■ WORK TO COMPLETE
The answer must consist only of the lines from the line with "def execClearDelayExtremes (cp" to the line with "def execListRemove (cp", both included, exactly as they stand below.

■ DATA FOR PROCESSING
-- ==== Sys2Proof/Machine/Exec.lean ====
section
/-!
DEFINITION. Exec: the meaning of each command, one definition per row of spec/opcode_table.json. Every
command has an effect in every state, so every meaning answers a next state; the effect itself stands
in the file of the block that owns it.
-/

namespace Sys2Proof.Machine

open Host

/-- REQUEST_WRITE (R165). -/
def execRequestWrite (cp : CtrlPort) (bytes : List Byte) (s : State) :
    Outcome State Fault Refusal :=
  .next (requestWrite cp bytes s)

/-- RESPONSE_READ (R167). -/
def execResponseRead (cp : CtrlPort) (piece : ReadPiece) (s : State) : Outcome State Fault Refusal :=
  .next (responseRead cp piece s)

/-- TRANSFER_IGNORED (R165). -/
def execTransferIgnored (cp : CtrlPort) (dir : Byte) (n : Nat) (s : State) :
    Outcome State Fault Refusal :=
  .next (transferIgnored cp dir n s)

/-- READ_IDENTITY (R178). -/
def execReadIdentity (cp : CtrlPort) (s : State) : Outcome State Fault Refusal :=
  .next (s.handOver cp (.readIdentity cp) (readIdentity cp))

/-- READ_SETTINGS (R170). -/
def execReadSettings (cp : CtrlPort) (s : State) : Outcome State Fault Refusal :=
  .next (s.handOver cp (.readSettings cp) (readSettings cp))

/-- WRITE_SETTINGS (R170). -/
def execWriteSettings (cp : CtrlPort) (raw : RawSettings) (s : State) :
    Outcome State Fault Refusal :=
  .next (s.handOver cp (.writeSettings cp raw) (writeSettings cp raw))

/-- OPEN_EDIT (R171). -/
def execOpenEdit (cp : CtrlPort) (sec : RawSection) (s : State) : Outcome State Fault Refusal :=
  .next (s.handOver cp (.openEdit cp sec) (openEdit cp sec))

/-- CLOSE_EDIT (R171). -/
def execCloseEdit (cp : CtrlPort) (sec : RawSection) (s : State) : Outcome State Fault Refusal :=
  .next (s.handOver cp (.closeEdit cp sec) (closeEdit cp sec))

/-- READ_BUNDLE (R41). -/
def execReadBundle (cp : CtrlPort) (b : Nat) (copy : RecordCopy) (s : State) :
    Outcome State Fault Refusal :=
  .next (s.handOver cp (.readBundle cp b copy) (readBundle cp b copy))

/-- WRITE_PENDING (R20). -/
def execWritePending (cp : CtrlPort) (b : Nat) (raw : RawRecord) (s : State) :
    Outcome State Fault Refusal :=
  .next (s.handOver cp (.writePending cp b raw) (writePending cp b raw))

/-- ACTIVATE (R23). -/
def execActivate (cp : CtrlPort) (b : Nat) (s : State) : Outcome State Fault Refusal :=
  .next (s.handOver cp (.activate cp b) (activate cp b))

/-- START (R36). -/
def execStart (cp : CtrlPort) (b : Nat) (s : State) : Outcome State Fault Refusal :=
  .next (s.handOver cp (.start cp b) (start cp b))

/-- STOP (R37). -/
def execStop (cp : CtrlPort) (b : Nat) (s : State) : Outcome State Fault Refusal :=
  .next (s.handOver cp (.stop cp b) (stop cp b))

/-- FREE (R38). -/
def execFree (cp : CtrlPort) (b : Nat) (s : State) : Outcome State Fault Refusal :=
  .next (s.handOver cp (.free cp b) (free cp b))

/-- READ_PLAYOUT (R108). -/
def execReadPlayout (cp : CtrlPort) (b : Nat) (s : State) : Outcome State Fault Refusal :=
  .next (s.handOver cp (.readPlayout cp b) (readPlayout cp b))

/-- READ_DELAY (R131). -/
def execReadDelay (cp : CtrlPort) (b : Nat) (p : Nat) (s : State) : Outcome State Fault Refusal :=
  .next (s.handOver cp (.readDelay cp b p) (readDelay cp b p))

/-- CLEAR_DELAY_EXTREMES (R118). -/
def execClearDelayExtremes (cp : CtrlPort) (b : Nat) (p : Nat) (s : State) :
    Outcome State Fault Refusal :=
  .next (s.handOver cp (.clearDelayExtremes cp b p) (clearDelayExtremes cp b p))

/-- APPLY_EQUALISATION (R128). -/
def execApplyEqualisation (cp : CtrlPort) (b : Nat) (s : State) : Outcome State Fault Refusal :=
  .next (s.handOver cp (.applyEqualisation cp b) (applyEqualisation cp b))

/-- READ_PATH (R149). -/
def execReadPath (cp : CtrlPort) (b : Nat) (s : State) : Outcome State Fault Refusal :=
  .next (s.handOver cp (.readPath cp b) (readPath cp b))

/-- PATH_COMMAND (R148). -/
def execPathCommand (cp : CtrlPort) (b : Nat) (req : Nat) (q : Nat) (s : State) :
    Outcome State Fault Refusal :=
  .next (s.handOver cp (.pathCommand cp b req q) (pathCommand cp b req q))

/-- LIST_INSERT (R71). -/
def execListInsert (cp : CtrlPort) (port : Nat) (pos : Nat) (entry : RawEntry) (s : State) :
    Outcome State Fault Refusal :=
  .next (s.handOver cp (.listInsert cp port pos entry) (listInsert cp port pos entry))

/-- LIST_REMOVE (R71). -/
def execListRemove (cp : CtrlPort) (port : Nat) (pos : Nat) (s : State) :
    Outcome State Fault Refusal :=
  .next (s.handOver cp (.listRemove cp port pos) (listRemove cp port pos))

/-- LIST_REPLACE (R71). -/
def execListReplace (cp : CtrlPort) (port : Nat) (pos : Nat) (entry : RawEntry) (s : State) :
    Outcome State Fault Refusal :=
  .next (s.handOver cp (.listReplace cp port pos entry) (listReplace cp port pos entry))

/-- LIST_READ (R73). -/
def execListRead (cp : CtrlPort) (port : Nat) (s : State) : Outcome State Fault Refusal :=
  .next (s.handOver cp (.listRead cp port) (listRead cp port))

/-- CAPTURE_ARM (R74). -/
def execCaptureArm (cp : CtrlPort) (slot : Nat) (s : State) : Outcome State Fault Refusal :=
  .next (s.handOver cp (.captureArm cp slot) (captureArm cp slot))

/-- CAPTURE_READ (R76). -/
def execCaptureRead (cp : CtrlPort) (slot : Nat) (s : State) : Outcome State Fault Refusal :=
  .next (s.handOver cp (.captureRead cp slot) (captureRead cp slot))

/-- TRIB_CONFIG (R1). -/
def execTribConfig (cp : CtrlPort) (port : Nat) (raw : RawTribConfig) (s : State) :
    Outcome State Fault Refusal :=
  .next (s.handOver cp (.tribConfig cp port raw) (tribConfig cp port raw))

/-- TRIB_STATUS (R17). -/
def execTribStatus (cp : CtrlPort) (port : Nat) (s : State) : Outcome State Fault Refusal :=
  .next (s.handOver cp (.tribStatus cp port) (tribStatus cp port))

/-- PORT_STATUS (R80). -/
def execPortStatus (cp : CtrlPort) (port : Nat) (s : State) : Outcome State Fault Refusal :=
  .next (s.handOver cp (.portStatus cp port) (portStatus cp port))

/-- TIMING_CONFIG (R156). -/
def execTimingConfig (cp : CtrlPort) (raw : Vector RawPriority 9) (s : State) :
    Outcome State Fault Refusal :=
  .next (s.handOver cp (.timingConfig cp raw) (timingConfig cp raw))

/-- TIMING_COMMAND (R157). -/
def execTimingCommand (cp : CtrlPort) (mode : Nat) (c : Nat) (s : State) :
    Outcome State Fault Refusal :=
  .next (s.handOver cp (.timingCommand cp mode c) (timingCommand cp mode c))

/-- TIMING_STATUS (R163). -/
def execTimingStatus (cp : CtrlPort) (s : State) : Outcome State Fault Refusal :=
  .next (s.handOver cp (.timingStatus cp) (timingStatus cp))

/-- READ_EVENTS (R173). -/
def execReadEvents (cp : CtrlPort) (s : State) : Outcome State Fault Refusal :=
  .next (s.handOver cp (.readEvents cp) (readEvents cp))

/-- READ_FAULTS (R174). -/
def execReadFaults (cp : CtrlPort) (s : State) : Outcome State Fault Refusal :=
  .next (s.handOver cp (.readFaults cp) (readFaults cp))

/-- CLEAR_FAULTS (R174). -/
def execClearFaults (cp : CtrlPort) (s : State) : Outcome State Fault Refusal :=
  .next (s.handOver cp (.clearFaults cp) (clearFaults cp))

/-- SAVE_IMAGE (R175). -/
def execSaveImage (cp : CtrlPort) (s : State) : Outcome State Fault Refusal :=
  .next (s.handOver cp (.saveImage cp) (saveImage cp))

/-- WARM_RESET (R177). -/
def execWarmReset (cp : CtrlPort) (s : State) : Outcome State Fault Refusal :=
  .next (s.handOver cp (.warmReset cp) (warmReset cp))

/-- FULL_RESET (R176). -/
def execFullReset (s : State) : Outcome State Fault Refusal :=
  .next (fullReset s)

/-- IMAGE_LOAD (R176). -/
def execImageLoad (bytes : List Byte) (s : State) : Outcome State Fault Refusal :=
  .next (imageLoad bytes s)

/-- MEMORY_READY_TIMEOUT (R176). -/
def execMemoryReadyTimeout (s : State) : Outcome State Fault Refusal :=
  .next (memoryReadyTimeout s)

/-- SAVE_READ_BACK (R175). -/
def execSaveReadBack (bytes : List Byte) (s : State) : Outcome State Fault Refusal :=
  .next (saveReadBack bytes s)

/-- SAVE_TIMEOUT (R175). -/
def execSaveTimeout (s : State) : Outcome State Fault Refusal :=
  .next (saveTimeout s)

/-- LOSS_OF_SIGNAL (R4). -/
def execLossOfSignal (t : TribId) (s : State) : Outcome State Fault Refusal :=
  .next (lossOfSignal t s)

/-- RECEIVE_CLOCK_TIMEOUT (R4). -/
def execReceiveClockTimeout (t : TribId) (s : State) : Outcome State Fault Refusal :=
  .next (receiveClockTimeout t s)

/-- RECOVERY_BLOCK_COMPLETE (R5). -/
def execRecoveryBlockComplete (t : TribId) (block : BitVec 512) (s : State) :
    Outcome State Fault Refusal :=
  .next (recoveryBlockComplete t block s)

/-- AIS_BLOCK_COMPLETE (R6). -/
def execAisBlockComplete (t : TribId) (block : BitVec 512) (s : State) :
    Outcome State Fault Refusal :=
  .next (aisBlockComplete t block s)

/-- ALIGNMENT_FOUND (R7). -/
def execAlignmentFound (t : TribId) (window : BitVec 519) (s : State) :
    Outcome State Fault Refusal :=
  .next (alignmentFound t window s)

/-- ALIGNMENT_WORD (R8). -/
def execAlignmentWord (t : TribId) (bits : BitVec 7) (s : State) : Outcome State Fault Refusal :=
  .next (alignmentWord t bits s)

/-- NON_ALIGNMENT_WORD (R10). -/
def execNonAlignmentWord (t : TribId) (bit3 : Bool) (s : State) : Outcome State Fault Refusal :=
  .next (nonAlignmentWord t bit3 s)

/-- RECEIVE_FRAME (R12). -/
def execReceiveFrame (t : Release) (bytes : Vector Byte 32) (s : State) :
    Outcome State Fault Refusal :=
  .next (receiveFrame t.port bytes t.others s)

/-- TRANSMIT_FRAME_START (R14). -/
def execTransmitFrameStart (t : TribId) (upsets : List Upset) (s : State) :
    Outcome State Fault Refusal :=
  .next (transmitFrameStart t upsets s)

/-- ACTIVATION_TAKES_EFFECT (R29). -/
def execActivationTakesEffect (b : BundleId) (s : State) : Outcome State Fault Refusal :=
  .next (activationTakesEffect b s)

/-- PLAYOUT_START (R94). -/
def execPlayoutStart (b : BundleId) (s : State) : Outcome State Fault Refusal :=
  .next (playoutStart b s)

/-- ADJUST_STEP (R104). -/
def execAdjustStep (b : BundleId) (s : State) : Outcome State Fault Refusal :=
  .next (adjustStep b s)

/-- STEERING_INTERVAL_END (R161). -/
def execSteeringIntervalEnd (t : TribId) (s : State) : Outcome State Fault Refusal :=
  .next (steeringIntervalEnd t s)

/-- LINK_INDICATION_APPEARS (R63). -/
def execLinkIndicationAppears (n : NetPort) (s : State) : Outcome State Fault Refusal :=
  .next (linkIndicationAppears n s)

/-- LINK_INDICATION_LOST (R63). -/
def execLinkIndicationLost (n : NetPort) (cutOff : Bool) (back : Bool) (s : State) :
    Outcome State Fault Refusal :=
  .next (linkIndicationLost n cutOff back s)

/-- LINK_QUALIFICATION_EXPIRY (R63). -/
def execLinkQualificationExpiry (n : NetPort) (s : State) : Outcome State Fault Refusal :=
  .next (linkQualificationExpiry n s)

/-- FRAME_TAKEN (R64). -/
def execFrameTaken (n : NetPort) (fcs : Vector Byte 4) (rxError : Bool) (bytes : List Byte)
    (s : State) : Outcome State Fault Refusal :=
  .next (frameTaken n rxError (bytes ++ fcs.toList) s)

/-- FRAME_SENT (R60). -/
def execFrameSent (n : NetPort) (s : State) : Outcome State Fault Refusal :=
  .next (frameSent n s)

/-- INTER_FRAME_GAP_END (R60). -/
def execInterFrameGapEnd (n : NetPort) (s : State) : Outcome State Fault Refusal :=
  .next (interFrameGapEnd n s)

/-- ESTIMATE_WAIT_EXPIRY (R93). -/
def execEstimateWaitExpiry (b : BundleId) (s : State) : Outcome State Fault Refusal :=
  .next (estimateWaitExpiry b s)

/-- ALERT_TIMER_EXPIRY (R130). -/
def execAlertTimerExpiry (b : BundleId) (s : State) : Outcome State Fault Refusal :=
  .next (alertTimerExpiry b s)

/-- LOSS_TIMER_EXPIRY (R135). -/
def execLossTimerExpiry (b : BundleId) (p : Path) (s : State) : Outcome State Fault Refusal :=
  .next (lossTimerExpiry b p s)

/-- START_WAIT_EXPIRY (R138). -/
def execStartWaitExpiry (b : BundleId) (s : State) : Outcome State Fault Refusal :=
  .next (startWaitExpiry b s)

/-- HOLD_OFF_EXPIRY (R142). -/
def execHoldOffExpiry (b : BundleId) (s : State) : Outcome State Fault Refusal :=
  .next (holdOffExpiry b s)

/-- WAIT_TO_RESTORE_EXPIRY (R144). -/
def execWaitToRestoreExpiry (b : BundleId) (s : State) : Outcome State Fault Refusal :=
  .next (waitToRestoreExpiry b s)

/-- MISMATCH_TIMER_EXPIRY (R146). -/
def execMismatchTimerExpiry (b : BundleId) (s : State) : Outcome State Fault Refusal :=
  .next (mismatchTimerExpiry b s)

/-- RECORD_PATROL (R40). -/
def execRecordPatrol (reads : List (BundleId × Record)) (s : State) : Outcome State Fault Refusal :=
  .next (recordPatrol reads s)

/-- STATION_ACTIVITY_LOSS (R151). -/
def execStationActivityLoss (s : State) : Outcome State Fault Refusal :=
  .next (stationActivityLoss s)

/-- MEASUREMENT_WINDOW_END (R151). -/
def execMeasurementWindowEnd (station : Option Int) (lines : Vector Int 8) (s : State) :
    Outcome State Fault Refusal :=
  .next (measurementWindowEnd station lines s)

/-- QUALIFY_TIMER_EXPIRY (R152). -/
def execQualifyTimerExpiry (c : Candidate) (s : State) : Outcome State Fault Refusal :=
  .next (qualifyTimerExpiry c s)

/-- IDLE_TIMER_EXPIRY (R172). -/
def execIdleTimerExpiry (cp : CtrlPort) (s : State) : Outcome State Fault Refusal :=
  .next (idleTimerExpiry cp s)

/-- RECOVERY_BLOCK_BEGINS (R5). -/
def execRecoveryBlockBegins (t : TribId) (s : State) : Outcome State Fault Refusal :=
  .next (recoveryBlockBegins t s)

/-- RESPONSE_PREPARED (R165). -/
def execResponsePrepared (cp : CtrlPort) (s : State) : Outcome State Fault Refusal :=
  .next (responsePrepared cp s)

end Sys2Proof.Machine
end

■ RESPONSE BOX
def execClearDelayExtremes (cp : CtrlPort) (b : Nat) (p : Nat) (s : State) :
    Outcome State Fault Refusal :=
  .next (s.handOver cp (.clearDelayExtremes cp b p) (clearDelayExtremes cp b p))

/-- APPLY_EQUALISATION (R128). -/
def execApplyEqualisation (cp : CtrlPort) (b : Nat) (s : State) : Outcome State Fault Refusal :=
  .next (s.handOver cp (.applyEqualisation cp b) (applyEqualisation cp b))

/-- READ_PATH (R149). -/
def execReadPath (cp : CtrlPort) (b : Nat) (s : State) : Outcome State Fault Refusal :=
  .next (s.handOver cp (.readPath cp b) (readPath cp b))

/-- PATH_COMMAND (R148). -/
def execPathCommand (cp : CtrlPort) (b : Nat) (req : Nat) (q : Nat) (s : State) :
    Outcome State Fault Refusal :=
  .next (s.handOver cp (.pathCommand cp b req q) (pathCommand cp b req q))

/-- LIST_INSERT (R71). -/
def execListInsert (cp : CtrlPort) (port : Nat) (pos : Nat) (entry : RawEntry) (s : State) :
    Outcome State Fault Refusal :=
  .next (s.handOver cp (.listInsert cp port pos entry) (listInsert cp port pos entry))

/-- LIST_REMOVE (R71). -/
def execListRemove (cp : CtrlPort) (port : Nat) (pos : Nat) (s : State) :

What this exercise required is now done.